拟针对高分子基三维纺织复合材料(3D-PMTC)的湿热老化问题，逐级耦合地建立3D-PMTC的基体相、微观纤维束单丝尺度、细观周期编织结构尺度、宏观板梁工程部件尺度的吸湿模型和包含湿热化学、物理机制的损伤力学模型，并将上述各尺度模型嵌入FE软件中。对3D-PMTC（包括基体和同材料体系的单向复合材料）进行湿热老化试验研究，观测其化学物理特征参数、微观形貌与力学性能的老化演变，探寻有效的老化表征方法。从理论、数值和试验方面全面研究3D-PMTC各尺度上湿热老化的机理和发展规律，验证理论模型。初步提出3D-PMTC实验室加速湿热老化的评估方法。主要创新有:1.多尺度耦合的3D-PMTC老化研究是首次；2.微细观损伤与吸湿、溶胀等过程的相互影响尚少有模型研究；3.复合材料损伤力学中同时引入化学和物理状态参数，比现有模型更全面；4.将梯度的(湿热)边界条件引入胞元模型是对胞元方法的发展。

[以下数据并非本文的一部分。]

-- ==== Sys2Proof/Machine/Idle.lean ====
section
/-! DEFINITION. What the block does of itself when no command waits: it takes an event of its own that is ready (a
grant of the arbiter, the WARM after a RESTART reply, a timer that has run out), and otherwise 1 µs passes. Log
entry 2. -/

namespace Sys2Proof.Machine

/-- The request row of a kind; a kind of no request is UNKNOWN_REQUEST (10.3). -/
def requestOf (kind : Byte) : Instr :=
  match kind.toNat with
  | 0x10 => .openPanel
  | 0x11 => .closePanel
  | 0x12 => .abandonPanel
  | 0x13 => .extendDepth
  | 0x14 => .setDepth
  | 0x20 => .setWheel
  | 0x21 => .keepWheel
  | 0x22 => .setFeed
  | 0x23 => .setTuning
  | 0x24 => .setAcquisition
  | 0x25 => .restartDrive
  | 0x26 => .clearPlateFault
  | 0x27 => .takePump
  | 0x2F => .restart
  | 0x30 => .reclaimPump
  | 0x31 => .setPump
  | 0x32 => .reportReturn
  | 0x33 => .releasePump
  | 0x40 => .readStatus
  | 0x41 => .readSnapshot
  | 0x42 => .readStations
  | 0x43 => .cancelHold
  | 0x44 => .readDemands
  | 0x45 => .readTallies
  | 0x46 => .readFlags
  | 0x47 => .clearFlags
  | 0x48 => .setMask
  | 0x50 => .readArchive
  | 0x51 => .archiveStatus
  | 0x52 => .eraseSlot
  | 0x53 => .wipeArchive
  | 0x54 => .clearTallies
  | _ => .unknownRequest

/-- The command that is the granted request, if the arbiter has a grant to make. -/
def grantReady (s : State) : List Instr :=
  match grant s with
  | some (_, f) => [requestOf f.kind]
  | none => []

/-- The WARM, once the RESTART reply has left the Cab link (R15). -/
def warmReady (s : State) : List Instr := if s.warmDue then [.warm] else []

/-- The reading that completes the conversion in progress: free (log entry 3). -/
def idleReading (s : State) : Int :=
  Config.analogInput s.clock ((s.acq.activeList[s.acq.results.length]?).map Channel.code |>.getD 0)

/-- Every timer of the block with the command that takes its expiry. -/
def timers (s : State) : List (Timer × Instr) :=
  [(s.links.cab.bytePause, .bytePauseTimeout .cab), (s.links.plant.bytePause, .bytePauseTimeout .plant),
    (s.links.record.bytePause, .bytePauseTimeout .record),
    (s.links.cab.silence, .silenceExpiry .cab), (s.links.plant.silence, .silenceExpiry .plant),
    (s.links.record.silence, .silenceExpiry .record),
    (s.archive.engine.programmingDue, .pageProgramCompletion (Config.pageVerifies s.clock)),
    (s.archive.engine.erasing, .eraseCompletion (Config.slotBlank s.clock)),
    (s.acq.scanTimer, .scanTimerExpiry), (s.acq.conversion, .conversionCompletion (idleReading s)),
    (s.table.walker.map (·.due), .restitchStepCompletion), (s.depth.windowTimer, .feedWindowExpiry),
    (s.drives.a.motor.pickupTimer, .pickupTimeout .a), (s.drives.b.motor.pickupTimer, .pickupTimeout .b),
    (s.drives.p.motor.pickupTimer, .pickupTimeout .p),
    (s.drives.a.motor.loopTimer, .loopTimerExpiry .a), (s.drives.b.motor.loopTimer, .loopTimerExpiry .b),
    (s.drives.p.motor.loopTimer, .loopTimerExpiry .p), (s.drives.pwmTimer, .pwmPeriodStart),
    (s.drives.a.confirm, .stallConfirmExpiry .a), (s.drives.b.confirm, .stallConfirmExpiry .b),
    (s.drives.a.reverseTimer, .reverseTimerExpiry .a), (s.drives.b.reverseTimer, .reverseTimerExpiry .b),
    (s.drives.loadedTimer, .loadedTimeExpiry),
    (s.plates.af.travel, .travelTimerExpiry .af), (s.plates.ar.travel, .travelTimerExpiry .ar),
    (s.plates.bf.travel, .travelTimerExpiry .bf), (s.plates.br.travel, .travelTimerExpiry .br),
    (s.ret.staleTimer, .reportStaleExpiry), (s.ret.confirm, .blockageConfirmExpiry),
    (s.ret.recovery, .recoveryTimerExpiry), (s.demand.life, .wheelDemandExpiry)]

/-- The timers that have run out, with their times. -/
def dueTimers (s : State) : List (Nat × Instr) :=
  (timers s).filterMap fun (t, c) =>
    match t with
    | some due => if due ≤ s.clock then some (due, c) else none
    | none => none

/-- The earliest of some times. -/
def earliest : List (Nat × Instr) → Option Nat
  | [] => none
  | (t, _) :: rest =>
    match earliest rest with
    | some u => some (min t u)
    | none => some t

/-- The expiries that come first among those due. -/
def firstExpiries (s : State) : List Instr :=
  (dueTimers s).filterMap fun (t, c) => if some t = earliest (dueTimers s) then some c else none

/-- The events of the block's own that may be taken now; none while the reset line is asserted. -/
def ready (s : State) : List Instr :=
  if s.resetLine then [] else grantReady s ++ warmReady s ++ firstExpiries s

/-- The ready event that is taken: the pick is free (log entry 2). -/
def pickReady (s : State) : Option Instr := (ready s)[Config.readyPick s.draws % (ready s).length]?

/-- One step with no command waiting: a ready event, or 1 µs of time; no time passes while the reset line is
asserted. -/
def idle (s : State) : Host.Outcome State Fault Refusal :=
  if s.resetLine then .next s
  else match pickReady s with
    | some c => exec c s.drawn
    | none => .next (s.reach (s.clock + 1))

end Sys2Proof.Machine
end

按照申请书的计划开展了研究，取得了如下主要成果：.1..系统研究了纯树脂（NE）和单向复合材料（UD）的湿热老化性能，它们对应了三维纺织复合材料（3D-TC）中富树脂区和纤维束相的老化规律。研究包括：制备了一种NE和玻、碳增强UD试验件，进行了室内、外自然条件和实验室加速条件下的吸脱湿（循环）试验和物理、力学性能老化试验，积累了基础数据；在纤维微观尺度建立了UD的等效湿扩散模型、两阶段吸湿模型和湿热老化模型，模型考虑了纤维/基体界面相的影响，给出了通过对比试验确定界面湿热参数的方法；初步提出了一种NE和UD基于环境当量的力学性能老化预测模型，通过自然老化与实验室老化对比试验，标定了模型参数。.2..以第1部分研究为基础，在纤维束细观编织结构尺度上研究了三维机织（3D-WC）和三维编织（3D-BC）两种3D-TC的湿热老化性能。研究包括:制备了玻纤和碳纤增强的这两种3D-TC的试验件，进行了实验室加速条件下的吸湿和力学性能老化试验；建立了针对3D-BC和3D-TC两种编织工艺的复合材料的细观理论和有限元湿热老化模型，依据同体系NE、UD的实验数据以及细观编织参数，推测出3D-TC宏观的湿热老化行为。.3. 在结构构件级别初步研究了3D-WC的湿扩散性能。制备了一种玻纤增强3D-WC加筋板，并对此进行了实验室加速湿热试验，测得了吸湿增重曲线；建立了针3D-WC复合材料薄壁结构的二维湿扩散模型，用上述试验检验了模型的准确性。.4. 研究了盐度对 NE、碳、玻增强UD湿扩散性能的影响。包括：在几种温度下进行了这几种材料不同盐度溶液中的水浴试验，测量了盐度对饱和吸湿量及饱和吸湿时间的影响。.研究工作的主要创新点：建立在组分材料系统试验基础上的多尺度耦合的3D-PMTC 老化研究是首次。